Member-only story
Why Mindfulness Backfires for Some People
Here’s how to manage it if you experience an adverse reaction
One February night a few years ago, I sat on my bed and began taking deep breaths. Determined to finally get my escalating anxiety under control, I’d asked my therapist for the simplest path to mindfulness. She told me to start small, and that it was part of a practice. Which meant that it wasn’t an instant cure, but something that got stronger the more time you spent with it.
So I set my timer for about five minutes and vowed to stay in the moment. Eventually — whether over the next hundred seconds or several hundred weeks — my anxiety would melt away, and I would be all better. I told myself this while checking the clock.

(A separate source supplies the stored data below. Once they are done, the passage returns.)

/-- STOP starts the channel's timeline afresh, in the staged configuration where that is ready. -/
theorem stopped_ch (s : State) (c : Chan) :
    ∃ e : Entropy, (stopped s).ch[c] =
      (timelineChannel s.cfg 0
        { s.ch[c] with conf := if s.stg[c].ready then s.stg[c].conf else s.ch[c].conf } e).1 := by
  obtain ⟨e, h⟩ := timelineResets_at 0 c (stopCommitted s)
  rw [stopCommitted_ch, stopCommitted_cfg] at h
  exact ⟨e, h⟩

/-- The live swing, its table and the staged-swing flag (R26, R111). -/
def swingOf (s : State) : BitVec 8 × Vector (BitVec 8) 6 × Bool := (s.swingLive, s.swt, s.swingReady)

/-- STOP's loops leave the swing registers as its swing commit makes them. -/
theorem stopped_swing (s : State) : swingOf (stopped s) = swingOf (commitSwingIfReady s) := by
  have resets := forChannels_frame swingOf (f := timelineReset 0) fun _ _ => rfl
  have copies := forChannels_frame swingOf (f := stopCommitChannel) fun _ _ => by simp [swingOf]
  rw [stopped, resets, stopCommitted, copies, commitSwingIfReady, commitSwingIfReady]
  dsimp only
  split <;> rfl

end Sys2Proof.Machine
end

section
/-! SUPPORT. The statements on the registers of 10_state.md: the reset values, the invariants that every step keeps, and who
writes which register. -/

namespace Sys2Proof.Machine

open Sys2Proof.Claims

/-! ### The reset state (R43) -/

theorem resetWith_ch (cfg : Config) (e : Entropy) (l : List Input) (c : Chan) :
    (State.resetWith cfg e l).ch[c] = Channel.reset := by
  simp [State.resetWith]

theorem resetWith_stg (cfg : Config) (e : Entropy) (l : List Input) (c : Chan) :
    (State.resetWith cfg e l).stg[c] = Staged.reset := by
  simp [State.resetWith]

theorem record_reset_legal (cap : Kind) : Record.reset.Legal cap ∧ Record.reset.PatternLegal :=
  ⟨⟨(kindCode_range cap).1, by decide⟩, by decide⟩

theorem channel_reset_legal (cfg : Config) (cap : Kind) : Channel.reset.Legal cfg cap :=
  ⟨(record_reset_legal cap).1, (record_reset_legal cap).2, by decide, by decide, by decide, nofun⟩

/-- The reset registers are legal under every legal parameter set (R43, R9, R76). -/
theorem resetWith_inv {cfg : Config} (h : cfg.Wf) (e : Entropy) (l : List Input) : (State.resetWith cfg e l).Inv where
  cfgWf := h
  tickBelowLimit := (by decide : 0 < limit)
  stoppedAtZero _ := rfl
  tempoReqLegal := (by decide : minBpm ≤ 120 ∧ 120 ≤ maxBpm)
  tempoActiveLegal := (by decide : minBpm ≤ 120 ∧ 120 ≤ maxBpm)
  divCountBelow := divisor_pos h (by decide) (by decide)
  swingLiveLegal := Nat.zero_le _
  swingStagedLegal := Nat.zero_le _
  swtIsTable := (by decide : Vector.replicate 6 0 = swingTable 0)
  swingReadyRunning := nofun
  readyRunning c := by rw [resetWith_stg]; nofun
  liveLegal c := by rw [resetWith_ch]; exact channel_reset_legal _ _
  stagedLegal c := by rw [resetWith_stg]; exact record_reset_legal _

/-! ### The invariants, command by command -/

/-- The error bits and the read-data register are in no invariant. -/
theorem inv_of_report {s : State} (h : s.Inv) (err : BitVec 2) (v : Word) :
    State.Inv { s with statusErr := err, rdata := v } :=
  { h with cfgWf := h.cfgWf }

theorem setReady_conf (c d : Chan) (b : Bool) (s : State) : (setReady c b s).stg[d].conf = s.stg[d].conf := by
  by_cases hd : d = c
  · subst hd; rw [setReady_stg_same]
  · rw [setReady_stg_other hd]

/-- A record is marked ready only while running (R38 b, R123). -/
theorem setReady_inv {s : State} (h : s.Inv) (run : s.running = true) (c : Chan) : (setReady c true s).Inv :=
  { h with
    readyRunning := fun _ _ => run
    stagedLegal := fun d => by rw [Staged.Legal, setReady_conf]; exact h.stagedLegal d }

theorem clampSwing_le (cfg : Config) (v : BitVec 8) : (clampSwing cfg v).toNat ≤ cfg.swingMax.toNat := by
  rw [clampSwing_toNat]; exact Nat.min_le_right _ _

/-- The live swing after a swing commit is in its range, and the table is its table (R26, R111, R116). -/
theorem commitSwingIfReady_legal {s : State} (h : s.Inv) :
    (commitSwingIfReady s).swingLive.toNat ≤ s.cfg.swingMax.toNat ∧
      (commitSwingIfReady s).swt = swingTable (commitSwingIfReady s).swingLive ∧
      (commitSwingIfReady s).swingReady = false := by
  rcases commitSwingIfReady_cases s with ⟨hr, e⟩ | ⟨-, e⟩ <;> rw [e]
  · exact ⟨h.swingLiveLegal, h.swtIsTable, hr⟩
  · exact ⟨h.swingStagedLegal, rfl, rfl⟩
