-- ==== Sys2Proof/Config.lean ====
section
/-! DEFINITION. What the part fixes beyond the manual's words, and the free values the manual leaves open.
An `opaque` constant has no value that a proof can see: what is proved holds for every value of it. -/
namespace Sys2Proof.Config

/-- A fresh undetermined 32-bit value (the value of a poisoned slot, R200), numbered by `State.freeCtr`. Log 5, log 12. -/
opaque freeWord : Nat → Word

/-- A fresh undetermined choice where the manual gives no rule: which of an old and a new code word a
clause fetch returns (R343), whether a poisoned PINW refuses a pin (R231). Log 5, log 10, log 12. -/
opaque freeChoice : Nat → Nat

/-- The value the part gives for an f32 transcendental before the bound of R172 is applied: function
number (0 exp2, 1 log2, 2 sin, 3 cos, 4 tanh) and operand. Log 14. -/
opaque transcF32 : Nat → Word → Word

/-- The hash of R121 that selects a mask-predictor entry from the branch word's address and the group's
slot number, below 2,048. Log 11. -/
opaque predictorHash : Nat → Nat → Nat

/-- The device-unique key of the repair map's tag (R25), read as 48 bytes. Log 6. -/
opaque deviceKey : List Byte

/-- The fused hashes of the two image verification keys (R22): RSA, SLH-DSA. Log 6. -/
opaque fusedRsaKeyHash : List Byte
opaque fusedSlhKeyHash : List Byte

/-- The identity the part was made with (R33): serial, the primes of the RSA key, and the secret seed, PRF key and public
seed of the SLH-DSA key, each read as 24 bytes. Log 6. -/
opaque deviceSerial : List Byte
opaque identityP : Nat
opaque identityQ : Nat
opaque identitySkSeed : List Byte
opaque identityPrf : List Byte
opaque identityPkSeed : List Byte

/-- What the firmware's own layout of a repair map (R31) makes of each byte of the body, and what it adds behind; read modulo 65,536
bytes. Log 7. -/
opaque mapMask : Nat → Byte
opaque mapPad : Nat

/-- What a die's test data name as its spare (R11); read modulo 9. The manual's default is physical core 8. Log 6. -/
opaque testSpare : Nat → Nat

/-- Where the part puts the bytes of the units that are not near-bank (R186, R268): which of their rows of 1,024 bytes each
64th of a 64 KiB frame fills, and which sectors of the frame lie in which of its 64ths. Log 22. -/
opaque spreadRow : (n : Nat) → Equiv.Perm (Fin n)
opaque spreadSector : Nat → Equiv.Perm (Fin 1024)

/-- Spares of one unit at the factory, by kind: rows of a bank, banks of a pseudo-channel, TSV lanes of a channel (R286). -/
def factorySpares : Nat → Nat
  | 0 => 32
  | 1 => 1
  | _ => 8

/-- The LOW figure of a unit by kind (R286). -/
def lowFigure : Nat → Nat
  | 0 => 8
  | 1 => 0
  | _ => 2

end Sys2Proof.Config
end

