/-- A condition of R51, 0-5, on two integers. -/
def iCond (md : Nat) (a b : Int) : Bool :=
  match md with
  | 0 => a == b
  | 1 => a != b
  | 2 => decide (a < b)
  | 3 => decide (a ≤ b)
  | 4 => decide (b < a)
  | _ => decide (b ≤ a)

/-- A finite value rounded to an integer in a mode. -/
def finToInt (mode : Nat) (n : Bool) (m : Nat) (e : Int) : Int :=
  let s := roundSig mode n m e 0 false
  if n then -(s : Int) else (s : Int)

/-- Float to integer (R147, R178): value and INV. -/
def fToInt (ty mode : Nat) (v : FVal) : Int × Bool :=
  match v with
  | .nan _ => (0, true)
  | .inf n => (if n then intMin ty else intMax ty, true)
  | .fin n m e =>
    let x := finToInt mode n m e
    (intClamp ty x, decide (x < intMin ty) || decide (intMax ty < x))

/-- An integer as an exact result. -/
def exOfInt (x : Int) : Exact := .fin (decide (x < 0)) x.natAbs 0 false

/-- floor(log2 |v|) of a nonzero finite value. -/
def finLog2 (m : Nat) (e : Int) : Int := (log2N m : Nat) + e

/-- CVT between floating-point types (R177, R146, R147). -/
def fCvt (ty mode : Nat) (sat : Bool) (v : FVal) : FOut :=
  if ty = 15 then
    match v with
    | .nan _ => { bits := 0xFF, inv := true, dvz := false, ovf := false }
    | .inf n => if n then { bits := 0xFF, inv := true, dvz := false, ovf := false } else { bits := 0xFE, inv := true, dvz := false, ovf := false }
    | .fin n m e =>
      if n || m == 0 then { bits := 0xFF, inv := true, dvz := false, ovf := false }
      else
        let l := finLog2 m e
        let exact := m == 2 ^ log2N m
        -- nearer power: the value against the middle 1.5 × 2^l, the larger on a tie
        let upper := decide (3 * 2 ^ log2N m ≤ 2 * m)
        let x := match mode with
          | 0 => if upper then l + 1 else l
          | 2 => if exact then l else l + 1
          | _ => l
        { bits := (max 0 (min 254 (x + 127))).toNat, inv := false, dvz := false, ovf := false }
  else
    match v with
    | .nan s => { bits := fNan ty, inv := s || ty == 14, dvz := false, ovf := false }
    | .inf n =>
      if ty = 14 then { bits := fMaxBits 14 n, inv := true, dvz := false, ovf := false }
      else if ty = 12 then { bits := if sat then fMaxBits 12 n else fNan 12, inv := false, dvz := false, ovf := false }
      else deliver ty mode sat (.inf n) false false
    | .fin n m e => deliver ty mode sat (.fin n m e false) false false

/-! ## Comparison classes (R174) -/

/-- The class bit of R174 of a value of a type. -/
def fClass (ty : Nat) (v : FVal) : Nat :=
  let f := ffmt ty
  match v with
  | .nan s => if s then 0 else 1
  | .inf n => if n then 2 else 9
  | .fin n m _ =>
    if m = 0 then (if n then 5 else 6)
    else if m < 2 ^ f.frac then (if n then 4 else 7)
    else (if n then 3 else 8)

/-! ## MX blocks (R150, R151) -/

/-- Value of an element code of an MX format: 0 MXINT8, 1 MXFP8, 2 MXFP4. -/
def mxElem (fmt x : Nat) : FVal :=
  match fmt with
  | 0 => let v := toSigned 8 x
         .fin (decide (v < 0)) v.natAbs (-6)
  | 1 => fDecode 12 x
  | _ => fDecode 14 (x % 16)

/-- Magnitude comparison of two finite values. -/
def finLe (m1 : Nat) (e1 : Int) (m2 : Nat) (e2 : Int) : Bool :=
  let q := min e1 e2
  decide (m1 * 2 ^ (e1 - q).toNat ≤ m2 * 2 ^ (e2 - q).toNat)

/-- The value of greatest magnitude in a list of finite values. -/
def amaxOf : List FVal → Nat × Int
  | [] => (0, 0)
  | v :: r =>
    let (m, e) := amaxOf r
    match v with
    | .fin _ m1 e1 => if finLe m1 e1 m e then (m, e) else (m1, e1)
    | _ => (m, e)

/-- An element of an MX block: y = x ÷ 2^e rounded to the element type and saturated (R151). -/
def mxRoundElem (fmt mode : Nat) (e : Int) (v : FVal) : Nat :=
  match v with
  | .fin n m ex =>
    if m = 0 then (if n then (match fmt with | 0 => 0 | 1 => 0x80 | _ => 0x8) else 0)
    else match fmt with
      | 0 =>
        let x := finToInt mode n m (ex - e + 6)
        wrapNat 8 (max (-127) (min 127 x))
      | 1 => (fRound 12 mode true n m (ex - e) false).bits
      | _ => (fRound 14 mode true n m (ex - e) false).bits
  | _ => 0

/-- The conversion of 32 values into one MX block (R151): the scale code and the element codes. -/
def mxQuant (fmt mode : Nat) (xs : List FVal) : Nat × List Nat :=
  if xs.any fNonFinite then (0xFF, xs.map (fun _ => 0))
  else
    let (m, e0) := amaxOf xs
    if m = 0 then (0, xs.map (fun _ => 0))
    else
      let emax : Int := match fmt with | 0 => 0 | 1 => 8 | _ => 2
      let e := min 127 (max (-127) (finLog2 m e0 - emax))
      ((e + 127).toNat, xs.map (mxRoundElem fmt mode e))

/-- A running exact sum as an integer multiple of 2^q. -/
structure FixAcc where
  q : Int
  s : Int

def FixAcc.add (a : FixAcc) (n : Bool) (m : Nat) (e : Int) : FixAcc :=
  let q := min a.q e
  { q := q, s := a.s * ((2 ^ (a.q - q).toNat : Nat) : Int) + scaled n m e q }

/-- The exact sum of products of finite values, as one exact result (R152). -/
def exactOfFix (a : FixAcc) : Exact :=
  if a.s = 0 then .fin false 0 0 false else .fin (decide (a.s < 0)) a.s.natAbs a.q false

/-! ## f32 sums by RNE, as canvas, atomics and frames use them -/

/-- round(a + b, type, RNE) on bit patterns. -/
def addRne (ty a b : Nat) : Nat := (fAdd ty 0 false (fDecode ty a) (fDecode ty b)).bits

/-- A pattern of one type in another by RNE. -/
def cvtRne (dst src x : Nat) : Nat := (fCvt dst 0 false (fDecode src x)).bits

end Sys2Proof.Machine
end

I carried on like this for a little over a week. But cruelly, no matter how present I tried to stay in increments of five or 10 minutes, by bedtime I’d find myself wide awake and worrying about whether I’d ever fall asleep. Or how I’d get my work done the next day if I pulled an involuntary all-nighter. I’d calculate the greater impact of my inability to reel in my fears and doubts, and prepare to be excommunicated from my therapist when she learned how bad at meditating I was. And it only got worse. Finally, after a particularly painful meltdown, I opened up to my mom who urged me to speak with my doctor. And from there, I accepted a prescription for Zoloft while being assured that I wasn’t a lost cause or broken person. Sometimes, you just need a little more than what mindfulness or meditation can do on their own. But now I would almost rather do anything than either.
And I’m not alone. A recent study concluded that upwards of 8% of people can experience unwanted negative effects after practicing meditation. Anxiety and depression symptoms can worsen as the brain “rebels,” attempting to regain control of the mind. And reading this, I felt vindicated. Maybe — as I battled anxiety attacks and tears while meditating — I wasn’t a doomed soul unable to find peace. Maybe my brain was just looking out for me in its own way.
Or I just misunderstood mindfulness. It turns out, meditating with the specific goal of controlling and reducing anxiety can sometimes backfire. Because that’s just not how it works.